* _Records to use_:
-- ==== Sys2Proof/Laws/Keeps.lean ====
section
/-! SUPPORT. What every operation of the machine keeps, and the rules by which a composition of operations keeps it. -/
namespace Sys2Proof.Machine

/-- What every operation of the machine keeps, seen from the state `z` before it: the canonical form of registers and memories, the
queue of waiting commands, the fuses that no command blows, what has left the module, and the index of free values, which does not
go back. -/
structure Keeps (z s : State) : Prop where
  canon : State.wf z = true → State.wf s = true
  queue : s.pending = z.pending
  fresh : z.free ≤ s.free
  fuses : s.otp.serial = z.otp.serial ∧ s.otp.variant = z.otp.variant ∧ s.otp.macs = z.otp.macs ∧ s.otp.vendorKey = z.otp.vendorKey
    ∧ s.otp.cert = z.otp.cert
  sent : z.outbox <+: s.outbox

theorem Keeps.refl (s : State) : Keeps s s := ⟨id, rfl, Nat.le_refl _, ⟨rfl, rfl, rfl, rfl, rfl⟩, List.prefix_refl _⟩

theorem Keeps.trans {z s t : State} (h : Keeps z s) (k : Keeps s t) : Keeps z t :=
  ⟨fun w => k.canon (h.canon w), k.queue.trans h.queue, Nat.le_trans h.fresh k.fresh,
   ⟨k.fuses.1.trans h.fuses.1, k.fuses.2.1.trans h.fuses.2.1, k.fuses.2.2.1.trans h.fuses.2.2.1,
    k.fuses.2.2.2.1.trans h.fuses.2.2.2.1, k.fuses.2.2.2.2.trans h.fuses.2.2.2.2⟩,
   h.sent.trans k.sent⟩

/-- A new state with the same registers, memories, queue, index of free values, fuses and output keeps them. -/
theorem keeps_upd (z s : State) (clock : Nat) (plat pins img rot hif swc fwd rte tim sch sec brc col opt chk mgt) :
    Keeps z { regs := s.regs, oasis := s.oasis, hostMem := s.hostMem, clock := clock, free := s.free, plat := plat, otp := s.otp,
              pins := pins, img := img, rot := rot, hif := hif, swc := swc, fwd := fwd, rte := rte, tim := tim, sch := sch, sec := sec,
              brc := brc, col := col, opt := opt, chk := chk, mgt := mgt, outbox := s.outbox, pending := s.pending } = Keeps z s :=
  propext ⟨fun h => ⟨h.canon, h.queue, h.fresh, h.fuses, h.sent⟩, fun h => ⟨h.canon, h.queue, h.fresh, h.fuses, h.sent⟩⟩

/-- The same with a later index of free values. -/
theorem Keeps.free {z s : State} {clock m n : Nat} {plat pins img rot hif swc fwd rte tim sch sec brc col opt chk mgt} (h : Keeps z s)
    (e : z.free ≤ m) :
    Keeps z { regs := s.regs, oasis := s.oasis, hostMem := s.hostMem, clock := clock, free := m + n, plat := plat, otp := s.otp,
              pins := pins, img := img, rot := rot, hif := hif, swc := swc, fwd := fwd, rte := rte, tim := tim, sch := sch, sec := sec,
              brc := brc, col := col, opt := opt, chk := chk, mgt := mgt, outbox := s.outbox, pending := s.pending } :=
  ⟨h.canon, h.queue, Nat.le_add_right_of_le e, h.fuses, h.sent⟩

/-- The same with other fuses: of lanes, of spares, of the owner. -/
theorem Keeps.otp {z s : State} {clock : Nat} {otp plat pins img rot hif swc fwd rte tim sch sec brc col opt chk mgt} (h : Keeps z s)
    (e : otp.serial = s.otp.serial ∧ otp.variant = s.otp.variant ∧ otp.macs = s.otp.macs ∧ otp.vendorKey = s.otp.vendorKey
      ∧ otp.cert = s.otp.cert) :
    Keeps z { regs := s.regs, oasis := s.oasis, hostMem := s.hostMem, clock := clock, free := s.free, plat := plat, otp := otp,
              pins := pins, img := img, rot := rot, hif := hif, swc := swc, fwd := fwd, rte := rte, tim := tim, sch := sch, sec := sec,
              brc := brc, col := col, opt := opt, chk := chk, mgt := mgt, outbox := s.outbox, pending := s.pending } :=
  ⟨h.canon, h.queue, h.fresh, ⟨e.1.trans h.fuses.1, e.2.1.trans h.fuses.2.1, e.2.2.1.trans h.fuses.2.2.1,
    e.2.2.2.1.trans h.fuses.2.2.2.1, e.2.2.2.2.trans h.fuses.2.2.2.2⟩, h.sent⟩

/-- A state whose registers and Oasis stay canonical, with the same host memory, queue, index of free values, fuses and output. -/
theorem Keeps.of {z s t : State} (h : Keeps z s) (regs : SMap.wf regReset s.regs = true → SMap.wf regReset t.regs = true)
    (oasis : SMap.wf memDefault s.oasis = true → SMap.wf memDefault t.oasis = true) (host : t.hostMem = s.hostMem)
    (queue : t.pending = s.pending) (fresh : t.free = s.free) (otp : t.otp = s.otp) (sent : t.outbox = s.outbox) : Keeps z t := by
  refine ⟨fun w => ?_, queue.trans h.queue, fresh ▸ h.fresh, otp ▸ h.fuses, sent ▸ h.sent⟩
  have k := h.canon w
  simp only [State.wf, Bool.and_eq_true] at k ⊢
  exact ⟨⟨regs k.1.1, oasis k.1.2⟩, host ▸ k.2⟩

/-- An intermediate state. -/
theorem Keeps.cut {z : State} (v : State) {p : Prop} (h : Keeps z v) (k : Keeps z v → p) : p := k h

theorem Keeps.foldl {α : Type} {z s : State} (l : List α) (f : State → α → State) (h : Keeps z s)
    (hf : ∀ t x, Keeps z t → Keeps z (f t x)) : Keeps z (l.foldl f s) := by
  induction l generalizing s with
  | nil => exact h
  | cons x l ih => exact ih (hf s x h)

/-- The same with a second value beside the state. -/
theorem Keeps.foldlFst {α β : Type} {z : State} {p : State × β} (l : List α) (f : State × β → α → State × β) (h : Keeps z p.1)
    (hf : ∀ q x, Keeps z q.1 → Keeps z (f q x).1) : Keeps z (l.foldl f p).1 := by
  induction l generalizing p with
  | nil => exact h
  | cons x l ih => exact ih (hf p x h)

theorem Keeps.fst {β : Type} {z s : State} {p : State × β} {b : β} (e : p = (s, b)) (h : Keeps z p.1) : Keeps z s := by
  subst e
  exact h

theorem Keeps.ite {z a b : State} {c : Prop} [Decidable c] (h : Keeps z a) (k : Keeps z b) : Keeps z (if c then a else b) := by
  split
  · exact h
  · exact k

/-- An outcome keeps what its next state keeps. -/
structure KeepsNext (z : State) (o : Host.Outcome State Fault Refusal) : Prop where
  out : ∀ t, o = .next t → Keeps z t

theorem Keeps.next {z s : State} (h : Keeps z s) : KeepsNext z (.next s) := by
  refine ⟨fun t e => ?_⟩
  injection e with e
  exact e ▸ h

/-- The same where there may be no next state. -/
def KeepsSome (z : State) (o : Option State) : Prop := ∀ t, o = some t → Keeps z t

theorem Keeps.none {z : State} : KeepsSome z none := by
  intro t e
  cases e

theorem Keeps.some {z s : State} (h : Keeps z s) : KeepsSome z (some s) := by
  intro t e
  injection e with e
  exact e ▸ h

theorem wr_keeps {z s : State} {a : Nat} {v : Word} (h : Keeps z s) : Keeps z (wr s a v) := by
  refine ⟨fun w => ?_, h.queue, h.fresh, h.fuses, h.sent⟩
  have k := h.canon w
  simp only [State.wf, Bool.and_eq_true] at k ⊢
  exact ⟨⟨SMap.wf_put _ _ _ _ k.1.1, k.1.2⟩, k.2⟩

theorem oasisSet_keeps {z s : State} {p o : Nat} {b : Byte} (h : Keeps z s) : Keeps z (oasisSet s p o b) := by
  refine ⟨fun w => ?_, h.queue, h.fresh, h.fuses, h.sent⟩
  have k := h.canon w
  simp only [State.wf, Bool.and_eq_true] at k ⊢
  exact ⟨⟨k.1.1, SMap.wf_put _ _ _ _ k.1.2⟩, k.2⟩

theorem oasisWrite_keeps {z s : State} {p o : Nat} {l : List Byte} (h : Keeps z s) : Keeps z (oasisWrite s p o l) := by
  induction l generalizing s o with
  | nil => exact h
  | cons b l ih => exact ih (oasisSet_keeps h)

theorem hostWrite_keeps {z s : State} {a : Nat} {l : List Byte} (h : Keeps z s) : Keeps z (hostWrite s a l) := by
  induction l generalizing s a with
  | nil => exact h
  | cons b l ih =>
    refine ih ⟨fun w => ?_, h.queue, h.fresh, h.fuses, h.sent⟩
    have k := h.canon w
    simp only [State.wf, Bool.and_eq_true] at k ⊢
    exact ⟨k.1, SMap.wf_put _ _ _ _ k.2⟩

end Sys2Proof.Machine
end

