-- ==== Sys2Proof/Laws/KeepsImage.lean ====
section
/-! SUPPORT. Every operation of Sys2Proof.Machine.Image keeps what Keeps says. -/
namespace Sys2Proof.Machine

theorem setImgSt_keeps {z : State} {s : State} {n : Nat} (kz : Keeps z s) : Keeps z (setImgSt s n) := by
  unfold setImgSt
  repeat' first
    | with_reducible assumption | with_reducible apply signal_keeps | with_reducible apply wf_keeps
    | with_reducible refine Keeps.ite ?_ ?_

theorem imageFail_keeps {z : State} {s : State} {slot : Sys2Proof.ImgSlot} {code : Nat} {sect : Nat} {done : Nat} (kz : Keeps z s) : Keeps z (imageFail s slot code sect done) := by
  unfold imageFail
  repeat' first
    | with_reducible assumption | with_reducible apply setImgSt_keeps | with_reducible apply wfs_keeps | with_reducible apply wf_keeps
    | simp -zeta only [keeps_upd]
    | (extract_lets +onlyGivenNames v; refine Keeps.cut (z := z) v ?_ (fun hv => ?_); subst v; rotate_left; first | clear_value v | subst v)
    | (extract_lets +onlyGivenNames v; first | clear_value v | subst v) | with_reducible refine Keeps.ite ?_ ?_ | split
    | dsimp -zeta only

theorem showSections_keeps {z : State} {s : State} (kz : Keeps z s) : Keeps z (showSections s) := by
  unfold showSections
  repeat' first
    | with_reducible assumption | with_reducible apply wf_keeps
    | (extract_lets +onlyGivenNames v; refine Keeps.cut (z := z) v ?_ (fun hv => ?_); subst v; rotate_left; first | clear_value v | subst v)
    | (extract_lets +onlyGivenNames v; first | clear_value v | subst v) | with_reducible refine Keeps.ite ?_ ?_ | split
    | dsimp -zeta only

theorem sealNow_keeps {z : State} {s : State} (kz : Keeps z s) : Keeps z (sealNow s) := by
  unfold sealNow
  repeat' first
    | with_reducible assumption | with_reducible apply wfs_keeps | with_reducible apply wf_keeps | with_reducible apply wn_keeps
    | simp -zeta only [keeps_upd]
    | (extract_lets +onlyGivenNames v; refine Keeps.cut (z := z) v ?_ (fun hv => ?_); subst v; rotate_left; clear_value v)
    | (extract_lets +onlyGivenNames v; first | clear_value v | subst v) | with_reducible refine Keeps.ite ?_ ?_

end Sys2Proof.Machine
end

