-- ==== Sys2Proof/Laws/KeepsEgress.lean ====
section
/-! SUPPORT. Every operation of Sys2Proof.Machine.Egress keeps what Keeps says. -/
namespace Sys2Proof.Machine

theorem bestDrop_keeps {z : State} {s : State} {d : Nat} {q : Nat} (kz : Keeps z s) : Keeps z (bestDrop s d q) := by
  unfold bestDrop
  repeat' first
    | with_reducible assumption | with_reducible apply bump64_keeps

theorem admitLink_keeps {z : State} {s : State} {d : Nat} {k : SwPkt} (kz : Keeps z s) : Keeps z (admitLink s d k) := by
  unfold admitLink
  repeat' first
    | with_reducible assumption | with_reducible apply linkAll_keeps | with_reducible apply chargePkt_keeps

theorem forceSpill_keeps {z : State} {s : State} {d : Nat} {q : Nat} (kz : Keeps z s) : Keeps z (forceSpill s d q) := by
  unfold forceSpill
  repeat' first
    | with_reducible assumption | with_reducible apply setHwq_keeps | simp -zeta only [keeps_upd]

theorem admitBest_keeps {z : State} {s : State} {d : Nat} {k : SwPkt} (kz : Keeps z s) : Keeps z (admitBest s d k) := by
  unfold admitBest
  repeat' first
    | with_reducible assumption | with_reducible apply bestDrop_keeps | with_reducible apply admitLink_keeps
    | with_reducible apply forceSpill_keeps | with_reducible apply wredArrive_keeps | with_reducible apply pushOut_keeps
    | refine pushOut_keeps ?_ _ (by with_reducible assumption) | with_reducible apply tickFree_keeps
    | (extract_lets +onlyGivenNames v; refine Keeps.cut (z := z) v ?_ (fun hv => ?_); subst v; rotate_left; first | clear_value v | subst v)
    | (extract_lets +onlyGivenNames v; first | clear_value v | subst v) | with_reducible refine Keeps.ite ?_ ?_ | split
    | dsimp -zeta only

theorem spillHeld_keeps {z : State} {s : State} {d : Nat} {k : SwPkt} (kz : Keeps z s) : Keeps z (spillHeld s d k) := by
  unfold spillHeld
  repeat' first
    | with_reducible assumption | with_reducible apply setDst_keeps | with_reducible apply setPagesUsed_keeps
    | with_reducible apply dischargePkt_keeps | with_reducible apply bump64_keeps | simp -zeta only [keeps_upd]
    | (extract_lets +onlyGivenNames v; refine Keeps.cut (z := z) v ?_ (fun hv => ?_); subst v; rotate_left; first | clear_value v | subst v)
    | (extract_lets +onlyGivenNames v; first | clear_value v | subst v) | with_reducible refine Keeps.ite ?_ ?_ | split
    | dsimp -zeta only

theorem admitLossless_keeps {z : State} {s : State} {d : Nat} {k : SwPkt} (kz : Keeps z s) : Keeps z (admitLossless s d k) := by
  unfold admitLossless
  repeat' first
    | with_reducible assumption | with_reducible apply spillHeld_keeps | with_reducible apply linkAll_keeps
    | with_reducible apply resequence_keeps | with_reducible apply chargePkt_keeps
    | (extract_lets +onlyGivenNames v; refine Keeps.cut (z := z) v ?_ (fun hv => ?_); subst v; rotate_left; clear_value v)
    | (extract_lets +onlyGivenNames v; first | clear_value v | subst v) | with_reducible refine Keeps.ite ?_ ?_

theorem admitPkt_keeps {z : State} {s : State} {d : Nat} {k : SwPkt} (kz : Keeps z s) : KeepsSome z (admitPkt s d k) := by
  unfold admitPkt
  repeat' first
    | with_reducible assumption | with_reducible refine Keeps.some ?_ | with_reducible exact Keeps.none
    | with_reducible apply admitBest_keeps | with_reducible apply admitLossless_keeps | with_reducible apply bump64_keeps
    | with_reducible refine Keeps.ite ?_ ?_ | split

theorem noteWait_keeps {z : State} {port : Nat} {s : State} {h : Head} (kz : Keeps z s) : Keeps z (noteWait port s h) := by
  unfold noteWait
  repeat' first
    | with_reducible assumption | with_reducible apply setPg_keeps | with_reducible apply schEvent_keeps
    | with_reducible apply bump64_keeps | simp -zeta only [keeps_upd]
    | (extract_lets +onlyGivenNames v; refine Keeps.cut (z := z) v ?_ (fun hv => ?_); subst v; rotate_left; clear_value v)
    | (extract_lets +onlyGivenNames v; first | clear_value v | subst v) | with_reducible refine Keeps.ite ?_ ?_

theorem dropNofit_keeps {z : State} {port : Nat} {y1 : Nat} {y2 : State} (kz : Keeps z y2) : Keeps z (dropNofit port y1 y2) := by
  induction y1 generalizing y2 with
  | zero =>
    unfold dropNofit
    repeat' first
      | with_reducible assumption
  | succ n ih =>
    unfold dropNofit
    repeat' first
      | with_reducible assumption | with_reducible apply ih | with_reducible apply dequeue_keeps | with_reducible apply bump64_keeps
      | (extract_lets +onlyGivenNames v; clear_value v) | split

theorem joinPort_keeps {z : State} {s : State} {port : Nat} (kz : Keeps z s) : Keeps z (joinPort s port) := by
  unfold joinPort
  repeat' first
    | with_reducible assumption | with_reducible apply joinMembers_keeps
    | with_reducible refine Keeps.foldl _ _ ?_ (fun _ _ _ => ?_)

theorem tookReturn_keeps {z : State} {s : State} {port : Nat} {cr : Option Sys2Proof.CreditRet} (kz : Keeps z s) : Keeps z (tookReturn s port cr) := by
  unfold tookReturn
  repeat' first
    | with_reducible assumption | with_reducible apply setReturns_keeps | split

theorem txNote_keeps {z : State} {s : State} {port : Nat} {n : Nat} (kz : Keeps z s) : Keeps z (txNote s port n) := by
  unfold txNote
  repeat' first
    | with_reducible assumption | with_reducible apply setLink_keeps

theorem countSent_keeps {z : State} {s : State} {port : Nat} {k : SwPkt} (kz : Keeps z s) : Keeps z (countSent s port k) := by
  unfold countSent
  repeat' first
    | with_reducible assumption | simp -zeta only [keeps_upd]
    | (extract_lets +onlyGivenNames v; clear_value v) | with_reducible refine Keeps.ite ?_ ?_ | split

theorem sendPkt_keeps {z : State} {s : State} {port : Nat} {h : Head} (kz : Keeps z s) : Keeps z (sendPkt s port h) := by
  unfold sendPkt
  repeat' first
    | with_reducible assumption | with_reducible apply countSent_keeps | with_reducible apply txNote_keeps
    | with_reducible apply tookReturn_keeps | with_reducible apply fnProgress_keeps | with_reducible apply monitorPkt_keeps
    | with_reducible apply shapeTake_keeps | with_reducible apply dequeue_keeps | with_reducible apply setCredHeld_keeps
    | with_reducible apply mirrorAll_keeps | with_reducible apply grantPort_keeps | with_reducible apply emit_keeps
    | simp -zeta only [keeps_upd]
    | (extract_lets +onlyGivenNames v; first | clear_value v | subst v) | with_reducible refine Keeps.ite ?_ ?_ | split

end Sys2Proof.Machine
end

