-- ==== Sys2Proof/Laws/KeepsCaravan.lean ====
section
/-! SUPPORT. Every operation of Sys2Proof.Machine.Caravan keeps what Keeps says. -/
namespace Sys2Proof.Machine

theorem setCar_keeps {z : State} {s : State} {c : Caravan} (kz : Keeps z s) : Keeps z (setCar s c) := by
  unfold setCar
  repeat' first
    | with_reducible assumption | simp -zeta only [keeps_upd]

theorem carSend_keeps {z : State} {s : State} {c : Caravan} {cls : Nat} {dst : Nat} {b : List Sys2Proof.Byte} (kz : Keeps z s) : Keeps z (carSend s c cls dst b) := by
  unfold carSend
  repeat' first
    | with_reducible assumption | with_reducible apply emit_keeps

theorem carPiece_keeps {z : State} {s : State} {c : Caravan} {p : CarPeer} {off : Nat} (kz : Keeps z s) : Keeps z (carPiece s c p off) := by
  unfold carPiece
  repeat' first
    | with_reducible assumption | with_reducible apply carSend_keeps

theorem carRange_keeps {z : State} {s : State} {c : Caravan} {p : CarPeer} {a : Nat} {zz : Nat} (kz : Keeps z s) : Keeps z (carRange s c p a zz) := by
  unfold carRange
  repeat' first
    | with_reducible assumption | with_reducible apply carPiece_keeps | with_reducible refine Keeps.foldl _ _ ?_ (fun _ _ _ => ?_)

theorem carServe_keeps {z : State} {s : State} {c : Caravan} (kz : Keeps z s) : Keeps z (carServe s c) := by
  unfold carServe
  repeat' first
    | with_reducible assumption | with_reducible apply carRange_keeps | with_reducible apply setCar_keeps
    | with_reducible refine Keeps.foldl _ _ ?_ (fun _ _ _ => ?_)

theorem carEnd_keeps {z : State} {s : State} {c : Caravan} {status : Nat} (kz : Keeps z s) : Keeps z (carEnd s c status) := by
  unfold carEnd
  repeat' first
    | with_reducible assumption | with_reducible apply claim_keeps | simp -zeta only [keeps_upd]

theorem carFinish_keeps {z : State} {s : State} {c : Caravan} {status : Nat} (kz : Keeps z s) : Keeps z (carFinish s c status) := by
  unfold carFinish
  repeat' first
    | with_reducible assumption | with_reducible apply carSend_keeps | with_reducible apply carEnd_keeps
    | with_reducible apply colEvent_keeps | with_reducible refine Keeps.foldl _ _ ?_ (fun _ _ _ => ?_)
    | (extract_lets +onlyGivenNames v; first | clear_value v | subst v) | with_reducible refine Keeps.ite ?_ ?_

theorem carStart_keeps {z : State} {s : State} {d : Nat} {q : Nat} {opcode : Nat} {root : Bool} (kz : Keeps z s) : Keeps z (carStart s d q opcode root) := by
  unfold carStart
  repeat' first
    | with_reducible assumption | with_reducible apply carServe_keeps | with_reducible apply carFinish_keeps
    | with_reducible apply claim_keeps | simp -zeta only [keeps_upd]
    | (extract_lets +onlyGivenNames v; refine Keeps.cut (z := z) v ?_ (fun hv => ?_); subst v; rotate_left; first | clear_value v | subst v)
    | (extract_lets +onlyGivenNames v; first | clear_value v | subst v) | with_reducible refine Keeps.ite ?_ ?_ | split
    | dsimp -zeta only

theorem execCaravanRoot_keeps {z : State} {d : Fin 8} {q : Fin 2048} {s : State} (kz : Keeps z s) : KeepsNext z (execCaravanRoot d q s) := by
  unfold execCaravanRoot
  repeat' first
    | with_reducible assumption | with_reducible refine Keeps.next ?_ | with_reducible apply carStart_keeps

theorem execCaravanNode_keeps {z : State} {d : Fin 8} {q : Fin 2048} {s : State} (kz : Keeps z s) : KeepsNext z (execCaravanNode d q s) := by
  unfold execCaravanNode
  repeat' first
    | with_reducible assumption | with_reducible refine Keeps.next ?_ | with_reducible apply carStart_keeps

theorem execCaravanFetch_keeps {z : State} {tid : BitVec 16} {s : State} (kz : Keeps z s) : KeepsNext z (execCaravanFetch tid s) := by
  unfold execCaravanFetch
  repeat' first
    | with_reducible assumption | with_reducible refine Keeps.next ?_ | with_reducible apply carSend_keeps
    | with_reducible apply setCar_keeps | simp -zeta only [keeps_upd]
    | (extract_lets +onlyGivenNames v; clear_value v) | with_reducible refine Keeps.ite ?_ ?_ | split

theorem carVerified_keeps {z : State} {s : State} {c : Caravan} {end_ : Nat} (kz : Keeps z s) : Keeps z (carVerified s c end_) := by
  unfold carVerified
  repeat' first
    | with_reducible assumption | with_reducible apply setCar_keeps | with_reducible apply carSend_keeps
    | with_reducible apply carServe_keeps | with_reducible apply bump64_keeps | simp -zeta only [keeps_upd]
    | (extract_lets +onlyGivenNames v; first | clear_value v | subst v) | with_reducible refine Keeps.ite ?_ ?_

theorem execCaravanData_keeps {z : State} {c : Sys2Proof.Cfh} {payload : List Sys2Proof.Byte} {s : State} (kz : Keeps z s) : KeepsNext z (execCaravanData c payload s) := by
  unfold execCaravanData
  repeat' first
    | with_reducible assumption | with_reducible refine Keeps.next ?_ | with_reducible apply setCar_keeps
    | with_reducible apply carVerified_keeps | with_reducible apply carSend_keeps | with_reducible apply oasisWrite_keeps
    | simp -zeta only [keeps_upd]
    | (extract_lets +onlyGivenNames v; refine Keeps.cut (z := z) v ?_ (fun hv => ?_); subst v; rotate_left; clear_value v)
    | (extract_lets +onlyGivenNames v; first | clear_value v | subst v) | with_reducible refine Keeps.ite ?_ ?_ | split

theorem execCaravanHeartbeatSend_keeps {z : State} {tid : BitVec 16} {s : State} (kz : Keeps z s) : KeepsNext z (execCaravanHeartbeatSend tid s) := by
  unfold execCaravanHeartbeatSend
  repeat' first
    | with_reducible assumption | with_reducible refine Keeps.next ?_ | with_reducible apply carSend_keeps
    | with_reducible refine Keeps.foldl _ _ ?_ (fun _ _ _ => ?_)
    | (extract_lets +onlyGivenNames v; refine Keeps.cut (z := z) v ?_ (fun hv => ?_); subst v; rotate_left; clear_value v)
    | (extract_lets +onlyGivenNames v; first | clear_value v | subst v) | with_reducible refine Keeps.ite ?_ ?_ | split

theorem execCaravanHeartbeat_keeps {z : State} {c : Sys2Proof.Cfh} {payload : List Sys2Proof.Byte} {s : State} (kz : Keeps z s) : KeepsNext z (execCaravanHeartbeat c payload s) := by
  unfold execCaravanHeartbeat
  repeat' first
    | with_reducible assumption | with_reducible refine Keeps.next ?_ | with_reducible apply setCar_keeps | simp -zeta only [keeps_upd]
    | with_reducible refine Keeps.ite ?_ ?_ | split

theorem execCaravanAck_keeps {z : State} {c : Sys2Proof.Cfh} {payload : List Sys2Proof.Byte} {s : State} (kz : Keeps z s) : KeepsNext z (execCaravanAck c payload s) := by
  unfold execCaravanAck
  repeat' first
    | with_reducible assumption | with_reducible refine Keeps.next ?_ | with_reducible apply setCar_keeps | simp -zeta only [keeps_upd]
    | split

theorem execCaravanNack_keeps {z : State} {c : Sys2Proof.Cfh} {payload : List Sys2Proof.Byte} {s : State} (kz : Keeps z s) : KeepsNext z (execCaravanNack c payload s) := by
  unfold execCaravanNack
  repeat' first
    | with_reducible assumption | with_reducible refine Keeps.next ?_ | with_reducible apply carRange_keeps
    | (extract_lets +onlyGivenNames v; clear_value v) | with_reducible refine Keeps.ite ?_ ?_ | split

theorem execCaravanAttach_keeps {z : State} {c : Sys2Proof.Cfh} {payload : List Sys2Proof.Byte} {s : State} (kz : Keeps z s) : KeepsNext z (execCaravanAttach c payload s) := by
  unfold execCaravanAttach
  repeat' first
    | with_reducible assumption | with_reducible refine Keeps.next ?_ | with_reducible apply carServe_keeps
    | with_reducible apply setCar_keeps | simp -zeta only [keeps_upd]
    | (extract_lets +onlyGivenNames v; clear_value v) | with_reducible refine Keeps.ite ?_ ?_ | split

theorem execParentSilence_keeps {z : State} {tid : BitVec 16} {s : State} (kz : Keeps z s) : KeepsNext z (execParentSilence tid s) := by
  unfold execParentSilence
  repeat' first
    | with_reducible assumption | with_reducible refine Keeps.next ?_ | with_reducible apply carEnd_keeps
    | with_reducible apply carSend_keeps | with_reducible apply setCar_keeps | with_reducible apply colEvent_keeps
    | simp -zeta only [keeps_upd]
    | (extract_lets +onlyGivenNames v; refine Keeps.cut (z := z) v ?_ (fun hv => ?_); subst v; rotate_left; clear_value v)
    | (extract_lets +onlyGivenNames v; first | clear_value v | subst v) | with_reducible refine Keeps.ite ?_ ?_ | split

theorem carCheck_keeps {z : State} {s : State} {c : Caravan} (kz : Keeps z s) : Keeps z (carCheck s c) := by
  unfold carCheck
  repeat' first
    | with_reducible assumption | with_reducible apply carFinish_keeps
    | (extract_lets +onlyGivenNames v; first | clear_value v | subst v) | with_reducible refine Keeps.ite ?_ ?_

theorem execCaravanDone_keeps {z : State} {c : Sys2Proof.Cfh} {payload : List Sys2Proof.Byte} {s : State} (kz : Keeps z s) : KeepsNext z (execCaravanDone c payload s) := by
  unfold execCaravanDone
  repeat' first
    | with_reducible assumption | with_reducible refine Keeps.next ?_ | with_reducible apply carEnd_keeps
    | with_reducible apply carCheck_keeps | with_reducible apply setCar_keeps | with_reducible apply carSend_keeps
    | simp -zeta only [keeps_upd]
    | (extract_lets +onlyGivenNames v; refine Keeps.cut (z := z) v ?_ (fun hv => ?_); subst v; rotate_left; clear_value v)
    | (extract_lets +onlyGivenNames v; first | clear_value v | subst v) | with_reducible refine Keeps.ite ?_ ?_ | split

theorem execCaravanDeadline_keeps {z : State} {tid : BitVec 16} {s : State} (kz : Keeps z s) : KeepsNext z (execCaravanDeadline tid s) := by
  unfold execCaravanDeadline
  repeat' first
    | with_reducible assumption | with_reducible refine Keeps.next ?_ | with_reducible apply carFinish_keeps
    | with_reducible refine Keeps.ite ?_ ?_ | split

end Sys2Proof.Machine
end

* _Task statement_: Reproduce exactly, please, only the lines from the start of the data above to the line that contains "fresh : z.free ≤ s.free", with both ends kept.

* _Completed task_:
-- ==== Sys2Proof/Laws/Keeps.lean ====
section
/-! SUPPORT. What every operation of the machine keeps, and the rules by which a composition of operations keeps it. -/
namespace Sys2Proof.Machine

/-- What every operation of the machine keeps, seen from the state `z` before it: the canonical form of registers and memories, the
queue of waiting commands, the fuses that no command blows, what has left the module, and the index of free values, which does not
go back. -/
structure Keeps (z s : State) : Prop where
  canon : State.wf z = true → State.wf s = true
  queue : s.pending = z.pending
  fresh : z.free ≤ s.free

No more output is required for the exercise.